◆ What is being asked ◆
Look through the records below for the line with "aSample with guarded". Return that line and each one after it up to and including the line with "(v.slot 0).samples.find? (fun m => m.guarded", exactly.

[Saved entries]
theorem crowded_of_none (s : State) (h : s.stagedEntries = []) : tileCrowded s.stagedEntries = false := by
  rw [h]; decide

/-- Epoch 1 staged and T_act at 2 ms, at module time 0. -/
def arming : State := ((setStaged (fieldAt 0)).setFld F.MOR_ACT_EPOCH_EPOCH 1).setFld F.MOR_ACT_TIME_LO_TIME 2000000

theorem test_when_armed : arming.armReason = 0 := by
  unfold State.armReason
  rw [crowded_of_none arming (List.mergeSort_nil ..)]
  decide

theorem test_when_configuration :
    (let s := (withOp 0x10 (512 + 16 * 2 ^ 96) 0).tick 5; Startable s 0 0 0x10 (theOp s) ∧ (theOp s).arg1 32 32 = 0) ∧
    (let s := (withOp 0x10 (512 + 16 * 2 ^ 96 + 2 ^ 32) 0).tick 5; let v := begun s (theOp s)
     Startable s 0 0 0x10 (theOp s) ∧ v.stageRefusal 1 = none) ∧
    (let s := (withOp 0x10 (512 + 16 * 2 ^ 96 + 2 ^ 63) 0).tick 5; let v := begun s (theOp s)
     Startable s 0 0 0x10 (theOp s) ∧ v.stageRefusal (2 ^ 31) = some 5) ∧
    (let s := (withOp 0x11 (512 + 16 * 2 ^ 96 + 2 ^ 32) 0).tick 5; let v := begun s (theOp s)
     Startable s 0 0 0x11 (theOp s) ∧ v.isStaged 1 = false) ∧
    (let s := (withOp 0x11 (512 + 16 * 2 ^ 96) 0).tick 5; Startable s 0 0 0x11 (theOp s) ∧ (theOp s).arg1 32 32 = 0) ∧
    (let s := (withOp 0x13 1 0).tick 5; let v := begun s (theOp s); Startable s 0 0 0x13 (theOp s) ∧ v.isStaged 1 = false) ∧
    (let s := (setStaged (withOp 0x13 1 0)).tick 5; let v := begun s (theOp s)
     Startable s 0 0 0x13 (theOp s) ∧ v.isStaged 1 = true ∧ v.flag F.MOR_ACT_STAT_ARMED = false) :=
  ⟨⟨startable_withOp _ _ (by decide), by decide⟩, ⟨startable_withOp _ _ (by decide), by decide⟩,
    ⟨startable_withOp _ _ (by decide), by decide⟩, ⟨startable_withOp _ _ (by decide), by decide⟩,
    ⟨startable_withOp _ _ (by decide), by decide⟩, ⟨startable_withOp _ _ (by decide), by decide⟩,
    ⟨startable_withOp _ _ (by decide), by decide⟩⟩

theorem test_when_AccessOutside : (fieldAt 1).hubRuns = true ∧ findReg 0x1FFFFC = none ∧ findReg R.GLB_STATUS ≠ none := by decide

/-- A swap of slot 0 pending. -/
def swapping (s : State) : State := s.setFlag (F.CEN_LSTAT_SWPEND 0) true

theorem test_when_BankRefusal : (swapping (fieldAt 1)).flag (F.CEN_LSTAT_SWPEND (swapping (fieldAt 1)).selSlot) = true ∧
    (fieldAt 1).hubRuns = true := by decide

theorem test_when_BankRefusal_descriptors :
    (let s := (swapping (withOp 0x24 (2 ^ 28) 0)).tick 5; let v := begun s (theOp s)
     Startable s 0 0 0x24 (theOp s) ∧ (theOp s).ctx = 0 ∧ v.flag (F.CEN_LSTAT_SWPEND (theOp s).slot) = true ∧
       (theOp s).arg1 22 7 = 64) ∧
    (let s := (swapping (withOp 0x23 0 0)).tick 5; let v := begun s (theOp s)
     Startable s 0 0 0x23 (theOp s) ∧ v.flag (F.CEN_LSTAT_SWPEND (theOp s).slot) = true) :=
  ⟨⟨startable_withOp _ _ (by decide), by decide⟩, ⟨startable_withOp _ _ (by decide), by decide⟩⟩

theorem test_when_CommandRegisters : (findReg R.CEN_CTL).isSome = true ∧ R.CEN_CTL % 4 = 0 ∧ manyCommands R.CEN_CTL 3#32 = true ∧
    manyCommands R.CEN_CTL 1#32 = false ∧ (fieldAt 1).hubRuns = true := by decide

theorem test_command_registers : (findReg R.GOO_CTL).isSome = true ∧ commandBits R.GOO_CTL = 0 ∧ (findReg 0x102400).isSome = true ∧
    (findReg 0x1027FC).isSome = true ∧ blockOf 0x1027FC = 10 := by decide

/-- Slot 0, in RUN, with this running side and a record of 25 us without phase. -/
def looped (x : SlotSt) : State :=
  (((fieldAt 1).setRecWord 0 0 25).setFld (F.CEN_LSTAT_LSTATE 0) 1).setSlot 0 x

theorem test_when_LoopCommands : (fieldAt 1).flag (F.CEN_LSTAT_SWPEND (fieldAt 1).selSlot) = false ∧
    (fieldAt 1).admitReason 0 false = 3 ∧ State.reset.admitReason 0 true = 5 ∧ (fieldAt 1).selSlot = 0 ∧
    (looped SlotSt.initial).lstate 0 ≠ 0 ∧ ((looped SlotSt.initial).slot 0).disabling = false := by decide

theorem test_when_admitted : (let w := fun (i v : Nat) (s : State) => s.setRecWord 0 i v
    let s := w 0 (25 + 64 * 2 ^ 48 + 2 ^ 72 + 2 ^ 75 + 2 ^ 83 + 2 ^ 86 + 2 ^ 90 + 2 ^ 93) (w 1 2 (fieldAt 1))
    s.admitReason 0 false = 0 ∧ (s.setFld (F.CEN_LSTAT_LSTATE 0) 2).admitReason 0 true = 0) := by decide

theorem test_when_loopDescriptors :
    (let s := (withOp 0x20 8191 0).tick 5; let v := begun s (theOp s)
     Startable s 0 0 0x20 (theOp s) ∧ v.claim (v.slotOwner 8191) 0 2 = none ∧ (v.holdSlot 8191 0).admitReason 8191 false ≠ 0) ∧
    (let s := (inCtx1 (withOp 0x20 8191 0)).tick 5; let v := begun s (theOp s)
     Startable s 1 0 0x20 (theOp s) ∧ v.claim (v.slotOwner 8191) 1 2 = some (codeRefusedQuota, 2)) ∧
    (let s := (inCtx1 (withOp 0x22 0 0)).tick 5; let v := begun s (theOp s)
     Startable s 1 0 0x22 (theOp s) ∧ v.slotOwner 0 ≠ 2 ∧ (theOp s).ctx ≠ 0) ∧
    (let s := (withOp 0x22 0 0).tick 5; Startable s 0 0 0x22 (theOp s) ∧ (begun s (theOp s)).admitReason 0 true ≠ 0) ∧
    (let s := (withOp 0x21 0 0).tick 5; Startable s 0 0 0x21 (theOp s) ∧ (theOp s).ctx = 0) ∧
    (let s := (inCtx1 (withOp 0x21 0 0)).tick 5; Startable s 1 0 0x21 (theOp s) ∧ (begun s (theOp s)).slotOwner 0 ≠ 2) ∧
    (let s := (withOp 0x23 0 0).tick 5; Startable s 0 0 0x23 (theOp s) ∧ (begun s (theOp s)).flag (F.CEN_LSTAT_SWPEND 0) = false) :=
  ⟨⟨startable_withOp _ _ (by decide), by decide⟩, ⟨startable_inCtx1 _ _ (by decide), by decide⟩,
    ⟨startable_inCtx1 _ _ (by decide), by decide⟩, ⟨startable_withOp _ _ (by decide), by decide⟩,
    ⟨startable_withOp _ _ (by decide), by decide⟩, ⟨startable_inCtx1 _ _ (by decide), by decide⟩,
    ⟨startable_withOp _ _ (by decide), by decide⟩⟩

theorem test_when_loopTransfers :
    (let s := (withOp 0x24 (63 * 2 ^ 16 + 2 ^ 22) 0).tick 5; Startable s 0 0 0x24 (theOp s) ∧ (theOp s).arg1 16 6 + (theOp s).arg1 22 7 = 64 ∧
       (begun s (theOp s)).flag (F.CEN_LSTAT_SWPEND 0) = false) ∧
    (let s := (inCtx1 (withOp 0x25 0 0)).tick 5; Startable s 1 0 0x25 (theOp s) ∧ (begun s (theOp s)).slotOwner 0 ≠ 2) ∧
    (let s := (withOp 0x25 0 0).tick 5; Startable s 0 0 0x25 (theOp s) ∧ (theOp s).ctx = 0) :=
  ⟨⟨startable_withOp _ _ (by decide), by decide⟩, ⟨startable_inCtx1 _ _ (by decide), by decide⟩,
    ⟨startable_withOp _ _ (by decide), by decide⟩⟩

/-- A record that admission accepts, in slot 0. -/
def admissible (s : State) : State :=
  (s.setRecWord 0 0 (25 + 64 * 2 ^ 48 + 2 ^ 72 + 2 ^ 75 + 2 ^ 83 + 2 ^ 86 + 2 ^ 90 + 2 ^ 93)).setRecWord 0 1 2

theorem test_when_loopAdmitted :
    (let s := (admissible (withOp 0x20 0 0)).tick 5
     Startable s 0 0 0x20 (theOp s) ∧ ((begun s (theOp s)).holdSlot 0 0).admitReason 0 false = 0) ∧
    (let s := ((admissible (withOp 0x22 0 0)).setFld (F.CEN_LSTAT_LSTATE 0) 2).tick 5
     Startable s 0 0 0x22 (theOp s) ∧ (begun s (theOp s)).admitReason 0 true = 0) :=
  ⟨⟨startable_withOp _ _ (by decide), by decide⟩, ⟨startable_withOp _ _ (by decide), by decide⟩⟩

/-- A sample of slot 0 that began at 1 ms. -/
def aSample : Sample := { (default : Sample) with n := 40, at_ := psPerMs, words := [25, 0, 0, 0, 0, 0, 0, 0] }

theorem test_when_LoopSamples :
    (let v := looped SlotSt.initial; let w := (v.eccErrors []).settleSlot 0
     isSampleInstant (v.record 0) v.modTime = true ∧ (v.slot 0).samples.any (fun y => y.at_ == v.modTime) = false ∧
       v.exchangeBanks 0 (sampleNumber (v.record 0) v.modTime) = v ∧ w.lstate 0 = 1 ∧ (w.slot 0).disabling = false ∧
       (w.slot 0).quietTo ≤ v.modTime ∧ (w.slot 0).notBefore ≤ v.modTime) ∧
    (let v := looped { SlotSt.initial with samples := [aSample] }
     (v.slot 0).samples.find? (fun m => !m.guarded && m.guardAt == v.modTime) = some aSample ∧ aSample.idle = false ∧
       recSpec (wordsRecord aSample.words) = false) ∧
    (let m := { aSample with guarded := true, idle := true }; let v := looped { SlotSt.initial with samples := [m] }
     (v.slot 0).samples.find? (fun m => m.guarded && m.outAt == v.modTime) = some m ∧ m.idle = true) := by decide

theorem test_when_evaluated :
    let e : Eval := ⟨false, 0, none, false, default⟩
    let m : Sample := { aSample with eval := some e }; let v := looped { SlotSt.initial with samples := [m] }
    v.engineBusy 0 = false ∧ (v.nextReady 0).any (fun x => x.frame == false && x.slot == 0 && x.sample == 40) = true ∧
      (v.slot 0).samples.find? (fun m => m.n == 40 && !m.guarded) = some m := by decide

◆ Result for this exercise ◆
    (let m := { aSample with guarded := true, idle := true }; let v := looped { SlotSt.initial with samples := [m] }
     (v.slot 0).samples.find? (fun m => m.guarded && m.outAt == v.modTime) = some m ∧ m.idle = true) := by decide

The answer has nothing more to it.